| Task prompt |
When you find the line with "operand first. -/" among the records below, reproduce it and each line after it exactly, ending with the line with "compare (R58). -/".

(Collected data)
⁂

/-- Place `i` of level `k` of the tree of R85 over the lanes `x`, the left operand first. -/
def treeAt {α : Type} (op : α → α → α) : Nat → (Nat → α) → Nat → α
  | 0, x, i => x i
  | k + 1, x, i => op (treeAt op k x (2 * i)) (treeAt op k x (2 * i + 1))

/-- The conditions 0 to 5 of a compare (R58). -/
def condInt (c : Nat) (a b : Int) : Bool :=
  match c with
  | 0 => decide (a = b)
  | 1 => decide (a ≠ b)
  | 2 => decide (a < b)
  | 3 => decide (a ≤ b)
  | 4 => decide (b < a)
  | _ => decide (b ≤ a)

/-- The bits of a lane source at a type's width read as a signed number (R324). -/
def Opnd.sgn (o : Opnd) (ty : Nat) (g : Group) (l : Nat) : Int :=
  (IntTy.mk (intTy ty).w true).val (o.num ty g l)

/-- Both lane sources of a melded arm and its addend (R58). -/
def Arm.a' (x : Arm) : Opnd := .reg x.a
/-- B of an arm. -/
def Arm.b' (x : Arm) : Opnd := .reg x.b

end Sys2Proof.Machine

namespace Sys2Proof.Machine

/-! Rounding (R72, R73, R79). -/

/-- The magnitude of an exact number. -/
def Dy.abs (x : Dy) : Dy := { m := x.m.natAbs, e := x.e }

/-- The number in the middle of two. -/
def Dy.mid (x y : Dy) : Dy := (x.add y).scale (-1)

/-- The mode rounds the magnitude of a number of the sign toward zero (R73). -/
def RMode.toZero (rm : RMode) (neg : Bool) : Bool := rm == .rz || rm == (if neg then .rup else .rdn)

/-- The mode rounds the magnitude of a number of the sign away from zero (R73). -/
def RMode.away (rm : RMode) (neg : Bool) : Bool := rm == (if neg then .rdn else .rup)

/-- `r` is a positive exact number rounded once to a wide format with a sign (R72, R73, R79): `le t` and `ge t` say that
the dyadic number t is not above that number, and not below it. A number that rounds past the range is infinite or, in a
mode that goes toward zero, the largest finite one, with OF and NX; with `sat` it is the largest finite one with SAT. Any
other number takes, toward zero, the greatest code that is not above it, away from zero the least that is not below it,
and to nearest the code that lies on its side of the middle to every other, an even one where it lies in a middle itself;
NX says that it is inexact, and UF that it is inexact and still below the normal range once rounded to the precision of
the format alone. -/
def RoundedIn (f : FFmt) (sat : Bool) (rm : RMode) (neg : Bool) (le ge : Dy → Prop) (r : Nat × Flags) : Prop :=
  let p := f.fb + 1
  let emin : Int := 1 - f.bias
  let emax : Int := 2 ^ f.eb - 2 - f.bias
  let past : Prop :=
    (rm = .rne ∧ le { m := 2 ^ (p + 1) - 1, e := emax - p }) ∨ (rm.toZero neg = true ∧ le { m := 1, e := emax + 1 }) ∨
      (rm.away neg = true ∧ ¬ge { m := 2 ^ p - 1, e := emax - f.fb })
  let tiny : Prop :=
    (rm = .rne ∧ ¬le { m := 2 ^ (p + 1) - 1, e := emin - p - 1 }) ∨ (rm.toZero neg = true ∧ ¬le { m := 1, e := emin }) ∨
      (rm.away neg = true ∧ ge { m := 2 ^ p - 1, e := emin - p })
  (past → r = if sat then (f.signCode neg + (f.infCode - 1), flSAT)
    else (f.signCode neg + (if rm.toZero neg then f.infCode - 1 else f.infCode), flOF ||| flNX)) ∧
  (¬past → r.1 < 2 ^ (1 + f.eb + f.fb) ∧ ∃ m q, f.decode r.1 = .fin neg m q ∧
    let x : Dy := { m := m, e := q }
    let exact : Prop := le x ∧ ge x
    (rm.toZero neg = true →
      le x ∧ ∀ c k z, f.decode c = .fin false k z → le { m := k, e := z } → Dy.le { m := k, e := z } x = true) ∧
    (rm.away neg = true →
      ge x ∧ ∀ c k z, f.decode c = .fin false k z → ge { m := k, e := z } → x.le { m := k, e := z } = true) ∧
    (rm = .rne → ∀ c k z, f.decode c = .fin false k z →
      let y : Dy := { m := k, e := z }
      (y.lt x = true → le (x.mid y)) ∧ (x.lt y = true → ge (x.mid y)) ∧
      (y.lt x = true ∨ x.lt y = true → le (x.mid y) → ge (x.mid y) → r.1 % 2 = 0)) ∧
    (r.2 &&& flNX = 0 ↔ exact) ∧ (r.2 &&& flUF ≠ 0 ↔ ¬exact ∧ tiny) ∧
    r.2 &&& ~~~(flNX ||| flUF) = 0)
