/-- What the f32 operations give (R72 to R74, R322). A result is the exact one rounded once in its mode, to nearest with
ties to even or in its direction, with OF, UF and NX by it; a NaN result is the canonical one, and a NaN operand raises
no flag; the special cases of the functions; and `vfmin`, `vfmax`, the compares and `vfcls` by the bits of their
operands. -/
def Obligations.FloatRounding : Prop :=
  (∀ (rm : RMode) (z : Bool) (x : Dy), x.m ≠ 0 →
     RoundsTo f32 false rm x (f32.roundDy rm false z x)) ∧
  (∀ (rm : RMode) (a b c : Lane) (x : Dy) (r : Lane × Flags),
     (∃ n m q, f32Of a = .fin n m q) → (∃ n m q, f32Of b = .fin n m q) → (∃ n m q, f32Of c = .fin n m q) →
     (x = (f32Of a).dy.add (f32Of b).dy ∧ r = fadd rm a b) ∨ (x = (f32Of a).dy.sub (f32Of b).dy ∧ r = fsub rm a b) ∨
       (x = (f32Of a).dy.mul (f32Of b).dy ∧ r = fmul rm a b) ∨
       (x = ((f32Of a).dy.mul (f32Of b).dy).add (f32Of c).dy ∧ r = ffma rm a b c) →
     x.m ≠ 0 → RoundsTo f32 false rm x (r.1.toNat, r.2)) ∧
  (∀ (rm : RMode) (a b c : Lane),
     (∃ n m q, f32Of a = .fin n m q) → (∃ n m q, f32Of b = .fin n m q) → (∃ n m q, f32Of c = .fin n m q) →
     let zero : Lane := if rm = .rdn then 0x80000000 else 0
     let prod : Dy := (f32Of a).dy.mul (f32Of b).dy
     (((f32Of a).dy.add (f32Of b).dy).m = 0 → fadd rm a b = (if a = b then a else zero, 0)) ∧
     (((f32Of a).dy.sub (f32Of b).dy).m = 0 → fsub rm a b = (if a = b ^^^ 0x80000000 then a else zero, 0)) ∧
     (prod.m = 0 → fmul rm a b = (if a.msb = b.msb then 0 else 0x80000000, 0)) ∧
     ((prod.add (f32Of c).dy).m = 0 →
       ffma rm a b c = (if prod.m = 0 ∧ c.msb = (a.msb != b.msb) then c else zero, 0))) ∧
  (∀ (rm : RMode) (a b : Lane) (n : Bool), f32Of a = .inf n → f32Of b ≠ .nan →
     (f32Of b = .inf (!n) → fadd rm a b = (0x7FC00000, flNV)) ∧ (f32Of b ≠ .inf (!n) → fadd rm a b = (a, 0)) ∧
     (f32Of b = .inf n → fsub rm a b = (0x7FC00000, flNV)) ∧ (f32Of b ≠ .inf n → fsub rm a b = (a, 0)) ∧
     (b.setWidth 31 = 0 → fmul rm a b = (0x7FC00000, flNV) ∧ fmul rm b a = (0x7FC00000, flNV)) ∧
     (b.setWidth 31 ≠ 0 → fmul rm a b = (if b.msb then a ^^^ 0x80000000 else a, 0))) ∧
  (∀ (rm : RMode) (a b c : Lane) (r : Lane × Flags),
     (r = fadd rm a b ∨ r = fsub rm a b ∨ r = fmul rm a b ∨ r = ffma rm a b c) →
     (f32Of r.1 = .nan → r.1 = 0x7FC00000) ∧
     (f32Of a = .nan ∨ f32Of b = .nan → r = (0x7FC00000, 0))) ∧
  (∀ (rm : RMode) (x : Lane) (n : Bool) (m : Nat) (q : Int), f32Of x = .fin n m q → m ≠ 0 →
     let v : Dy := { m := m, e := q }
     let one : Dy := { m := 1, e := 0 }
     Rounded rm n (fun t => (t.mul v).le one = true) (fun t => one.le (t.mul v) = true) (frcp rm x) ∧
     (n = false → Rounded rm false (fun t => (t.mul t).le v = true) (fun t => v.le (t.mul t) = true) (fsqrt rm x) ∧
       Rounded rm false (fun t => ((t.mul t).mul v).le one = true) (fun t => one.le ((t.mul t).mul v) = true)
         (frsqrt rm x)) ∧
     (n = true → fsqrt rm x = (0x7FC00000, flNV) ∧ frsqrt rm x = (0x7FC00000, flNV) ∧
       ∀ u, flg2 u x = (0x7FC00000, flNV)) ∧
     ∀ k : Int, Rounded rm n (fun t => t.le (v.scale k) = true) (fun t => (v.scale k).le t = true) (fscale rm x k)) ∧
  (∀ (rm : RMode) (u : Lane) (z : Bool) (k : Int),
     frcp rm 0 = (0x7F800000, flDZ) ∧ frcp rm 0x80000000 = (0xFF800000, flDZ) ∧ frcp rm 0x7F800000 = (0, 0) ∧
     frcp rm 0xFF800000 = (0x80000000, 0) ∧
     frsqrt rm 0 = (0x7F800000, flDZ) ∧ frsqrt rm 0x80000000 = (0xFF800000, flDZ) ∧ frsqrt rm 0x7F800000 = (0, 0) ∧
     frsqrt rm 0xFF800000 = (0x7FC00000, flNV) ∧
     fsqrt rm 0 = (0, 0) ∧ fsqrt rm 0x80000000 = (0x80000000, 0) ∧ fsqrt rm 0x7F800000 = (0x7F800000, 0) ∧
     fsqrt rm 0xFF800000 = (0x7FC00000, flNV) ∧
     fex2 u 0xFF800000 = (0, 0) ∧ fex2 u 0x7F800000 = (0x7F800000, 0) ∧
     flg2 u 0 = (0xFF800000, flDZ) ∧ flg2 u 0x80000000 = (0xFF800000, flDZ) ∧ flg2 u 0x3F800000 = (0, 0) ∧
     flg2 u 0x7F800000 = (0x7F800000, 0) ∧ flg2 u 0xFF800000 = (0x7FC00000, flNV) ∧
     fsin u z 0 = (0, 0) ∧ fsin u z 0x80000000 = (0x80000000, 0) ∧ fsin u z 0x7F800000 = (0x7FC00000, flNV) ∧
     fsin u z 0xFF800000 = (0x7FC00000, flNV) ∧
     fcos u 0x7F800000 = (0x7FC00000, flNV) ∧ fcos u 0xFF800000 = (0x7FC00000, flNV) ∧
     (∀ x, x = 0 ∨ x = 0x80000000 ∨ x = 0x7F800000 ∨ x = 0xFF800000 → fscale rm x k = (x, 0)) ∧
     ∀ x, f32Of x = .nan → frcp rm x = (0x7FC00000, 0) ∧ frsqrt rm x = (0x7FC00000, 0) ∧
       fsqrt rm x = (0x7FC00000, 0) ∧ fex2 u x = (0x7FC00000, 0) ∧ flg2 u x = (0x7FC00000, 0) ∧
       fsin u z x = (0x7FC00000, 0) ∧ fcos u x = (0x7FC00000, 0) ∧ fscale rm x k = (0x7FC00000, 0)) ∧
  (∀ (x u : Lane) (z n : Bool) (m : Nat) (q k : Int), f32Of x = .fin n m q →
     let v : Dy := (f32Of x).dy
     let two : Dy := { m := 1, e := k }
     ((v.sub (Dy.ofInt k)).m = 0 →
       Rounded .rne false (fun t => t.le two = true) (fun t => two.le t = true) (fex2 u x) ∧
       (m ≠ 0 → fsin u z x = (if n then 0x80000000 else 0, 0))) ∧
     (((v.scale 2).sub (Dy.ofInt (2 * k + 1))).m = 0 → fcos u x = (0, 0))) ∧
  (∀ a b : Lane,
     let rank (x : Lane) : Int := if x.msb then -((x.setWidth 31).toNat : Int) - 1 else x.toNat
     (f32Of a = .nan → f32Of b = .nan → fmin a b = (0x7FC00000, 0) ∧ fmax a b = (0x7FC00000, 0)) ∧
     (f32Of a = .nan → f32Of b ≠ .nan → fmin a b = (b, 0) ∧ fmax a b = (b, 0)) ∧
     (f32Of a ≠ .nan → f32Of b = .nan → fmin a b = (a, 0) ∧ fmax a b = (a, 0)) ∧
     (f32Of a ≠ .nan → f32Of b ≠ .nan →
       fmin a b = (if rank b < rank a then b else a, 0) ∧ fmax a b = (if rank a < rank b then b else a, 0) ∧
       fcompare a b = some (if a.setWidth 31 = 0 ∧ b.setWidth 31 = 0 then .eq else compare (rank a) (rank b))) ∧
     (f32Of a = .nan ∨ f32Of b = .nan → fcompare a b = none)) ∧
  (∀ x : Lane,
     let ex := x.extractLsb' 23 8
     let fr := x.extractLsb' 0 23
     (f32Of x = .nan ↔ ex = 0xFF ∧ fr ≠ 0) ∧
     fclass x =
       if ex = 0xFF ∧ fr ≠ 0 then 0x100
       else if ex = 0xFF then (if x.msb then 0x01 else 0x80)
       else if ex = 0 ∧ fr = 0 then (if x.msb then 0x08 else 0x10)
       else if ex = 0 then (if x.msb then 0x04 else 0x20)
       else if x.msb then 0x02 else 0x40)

⁂

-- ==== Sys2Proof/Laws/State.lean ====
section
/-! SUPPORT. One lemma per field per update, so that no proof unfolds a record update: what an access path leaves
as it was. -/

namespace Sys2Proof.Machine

⁂

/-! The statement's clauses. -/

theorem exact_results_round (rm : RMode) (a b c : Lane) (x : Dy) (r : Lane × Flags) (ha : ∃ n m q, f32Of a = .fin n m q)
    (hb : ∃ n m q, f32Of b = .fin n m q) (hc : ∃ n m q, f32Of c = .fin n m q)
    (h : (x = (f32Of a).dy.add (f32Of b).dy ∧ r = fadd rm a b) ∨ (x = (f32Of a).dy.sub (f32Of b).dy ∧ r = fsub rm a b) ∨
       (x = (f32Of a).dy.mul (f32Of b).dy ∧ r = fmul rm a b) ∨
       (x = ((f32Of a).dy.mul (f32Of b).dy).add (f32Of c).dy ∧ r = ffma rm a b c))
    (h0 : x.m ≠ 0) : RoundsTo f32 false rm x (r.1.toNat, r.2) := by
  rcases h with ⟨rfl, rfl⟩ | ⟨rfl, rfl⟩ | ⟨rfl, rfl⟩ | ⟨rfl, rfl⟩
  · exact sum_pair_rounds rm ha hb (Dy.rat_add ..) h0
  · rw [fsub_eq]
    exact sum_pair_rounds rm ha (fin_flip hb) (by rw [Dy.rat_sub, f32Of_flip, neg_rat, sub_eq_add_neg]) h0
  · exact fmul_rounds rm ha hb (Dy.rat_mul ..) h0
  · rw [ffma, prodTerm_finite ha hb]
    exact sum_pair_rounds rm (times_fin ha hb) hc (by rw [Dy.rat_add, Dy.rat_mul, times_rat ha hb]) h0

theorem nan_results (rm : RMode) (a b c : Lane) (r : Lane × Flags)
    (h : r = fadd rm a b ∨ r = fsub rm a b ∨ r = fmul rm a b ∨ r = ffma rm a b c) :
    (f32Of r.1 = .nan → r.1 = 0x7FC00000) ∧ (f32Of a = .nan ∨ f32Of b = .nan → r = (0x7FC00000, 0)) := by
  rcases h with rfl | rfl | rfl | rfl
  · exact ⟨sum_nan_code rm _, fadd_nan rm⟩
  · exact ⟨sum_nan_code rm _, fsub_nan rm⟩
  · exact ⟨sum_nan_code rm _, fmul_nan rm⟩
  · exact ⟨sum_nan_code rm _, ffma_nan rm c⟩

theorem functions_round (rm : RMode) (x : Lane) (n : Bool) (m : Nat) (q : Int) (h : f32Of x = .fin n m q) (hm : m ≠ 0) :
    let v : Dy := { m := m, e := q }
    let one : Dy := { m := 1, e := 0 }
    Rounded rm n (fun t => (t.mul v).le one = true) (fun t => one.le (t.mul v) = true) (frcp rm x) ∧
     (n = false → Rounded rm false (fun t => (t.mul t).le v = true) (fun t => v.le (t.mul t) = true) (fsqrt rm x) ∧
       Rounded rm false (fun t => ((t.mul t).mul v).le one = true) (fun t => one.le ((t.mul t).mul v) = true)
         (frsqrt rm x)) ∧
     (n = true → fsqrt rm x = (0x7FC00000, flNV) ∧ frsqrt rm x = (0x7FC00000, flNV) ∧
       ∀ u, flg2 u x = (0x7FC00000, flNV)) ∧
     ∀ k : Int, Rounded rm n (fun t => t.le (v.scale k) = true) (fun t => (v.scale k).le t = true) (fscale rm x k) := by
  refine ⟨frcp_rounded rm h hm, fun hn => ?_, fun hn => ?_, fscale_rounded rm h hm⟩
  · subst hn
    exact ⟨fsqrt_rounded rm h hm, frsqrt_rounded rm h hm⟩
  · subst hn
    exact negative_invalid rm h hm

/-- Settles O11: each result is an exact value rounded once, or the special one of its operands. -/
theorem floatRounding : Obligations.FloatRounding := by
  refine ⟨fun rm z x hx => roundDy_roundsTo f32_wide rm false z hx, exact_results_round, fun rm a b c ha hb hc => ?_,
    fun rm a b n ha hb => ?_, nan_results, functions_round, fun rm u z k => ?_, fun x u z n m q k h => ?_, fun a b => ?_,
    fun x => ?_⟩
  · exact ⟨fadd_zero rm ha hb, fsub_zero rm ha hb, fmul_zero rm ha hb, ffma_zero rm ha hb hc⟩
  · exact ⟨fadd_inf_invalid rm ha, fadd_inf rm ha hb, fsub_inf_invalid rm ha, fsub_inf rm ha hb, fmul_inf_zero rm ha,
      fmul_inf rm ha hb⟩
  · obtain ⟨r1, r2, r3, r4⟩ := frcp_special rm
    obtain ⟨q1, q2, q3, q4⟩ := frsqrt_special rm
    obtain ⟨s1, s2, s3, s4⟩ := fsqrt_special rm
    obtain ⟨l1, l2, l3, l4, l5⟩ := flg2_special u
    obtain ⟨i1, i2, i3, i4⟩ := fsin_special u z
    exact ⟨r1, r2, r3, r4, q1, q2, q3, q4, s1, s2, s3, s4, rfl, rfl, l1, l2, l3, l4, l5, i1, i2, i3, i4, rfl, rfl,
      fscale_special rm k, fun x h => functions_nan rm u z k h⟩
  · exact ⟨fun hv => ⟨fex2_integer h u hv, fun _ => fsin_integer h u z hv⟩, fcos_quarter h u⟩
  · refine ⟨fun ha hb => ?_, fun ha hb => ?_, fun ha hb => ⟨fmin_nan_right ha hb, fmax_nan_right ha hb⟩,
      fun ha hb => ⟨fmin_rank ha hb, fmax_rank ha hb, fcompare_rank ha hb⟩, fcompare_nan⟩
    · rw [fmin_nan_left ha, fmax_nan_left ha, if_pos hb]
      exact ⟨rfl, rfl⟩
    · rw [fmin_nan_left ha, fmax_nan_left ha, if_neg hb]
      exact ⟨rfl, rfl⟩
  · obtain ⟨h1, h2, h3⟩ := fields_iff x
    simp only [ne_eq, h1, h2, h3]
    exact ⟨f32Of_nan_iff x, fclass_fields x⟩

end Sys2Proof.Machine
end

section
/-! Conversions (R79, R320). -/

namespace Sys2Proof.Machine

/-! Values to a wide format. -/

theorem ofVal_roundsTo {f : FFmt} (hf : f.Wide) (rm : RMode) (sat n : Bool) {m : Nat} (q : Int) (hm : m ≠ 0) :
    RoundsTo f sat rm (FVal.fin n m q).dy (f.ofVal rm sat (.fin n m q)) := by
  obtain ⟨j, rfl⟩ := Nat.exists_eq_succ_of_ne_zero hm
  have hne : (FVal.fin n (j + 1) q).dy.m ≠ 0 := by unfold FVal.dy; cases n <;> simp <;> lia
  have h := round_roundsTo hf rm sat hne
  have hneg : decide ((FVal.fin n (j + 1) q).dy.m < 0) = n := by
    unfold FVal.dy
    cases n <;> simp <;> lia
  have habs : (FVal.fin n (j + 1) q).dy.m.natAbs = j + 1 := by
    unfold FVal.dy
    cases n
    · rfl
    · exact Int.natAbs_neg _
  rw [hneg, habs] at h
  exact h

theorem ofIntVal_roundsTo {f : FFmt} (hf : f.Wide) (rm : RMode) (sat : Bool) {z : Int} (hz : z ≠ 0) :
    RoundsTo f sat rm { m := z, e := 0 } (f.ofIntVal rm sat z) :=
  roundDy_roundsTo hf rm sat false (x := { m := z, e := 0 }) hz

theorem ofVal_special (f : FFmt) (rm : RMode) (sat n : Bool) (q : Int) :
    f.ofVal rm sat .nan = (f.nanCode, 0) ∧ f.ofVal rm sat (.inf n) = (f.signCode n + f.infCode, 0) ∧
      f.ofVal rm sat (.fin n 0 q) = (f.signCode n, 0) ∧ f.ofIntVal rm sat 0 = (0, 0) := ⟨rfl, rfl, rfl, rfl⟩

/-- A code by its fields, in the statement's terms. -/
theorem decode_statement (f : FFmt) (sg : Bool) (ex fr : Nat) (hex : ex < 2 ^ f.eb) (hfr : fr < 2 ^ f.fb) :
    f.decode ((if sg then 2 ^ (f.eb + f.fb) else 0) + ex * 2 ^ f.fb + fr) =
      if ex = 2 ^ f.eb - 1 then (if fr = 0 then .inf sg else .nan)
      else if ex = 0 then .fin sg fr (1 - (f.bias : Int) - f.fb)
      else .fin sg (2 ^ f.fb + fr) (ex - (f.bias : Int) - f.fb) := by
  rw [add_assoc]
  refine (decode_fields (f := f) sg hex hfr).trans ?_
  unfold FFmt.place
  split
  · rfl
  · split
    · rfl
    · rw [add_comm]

⁂

| Solution |
/-- Place `i` of level `k` of the tree of R85 over the lanes `x`, the left operand first. -/
def treeAt {α : Type} (op : α → α → α) : Nat → (Nat → α) → Nat → α
  | 0, x, i => x i
  | k + 1, x, i => op (treeAt op k x (2 * i)) (treeAt op k x (2 * i + 1))

/-- The conditions 0 to 5 of a compare (R58). -/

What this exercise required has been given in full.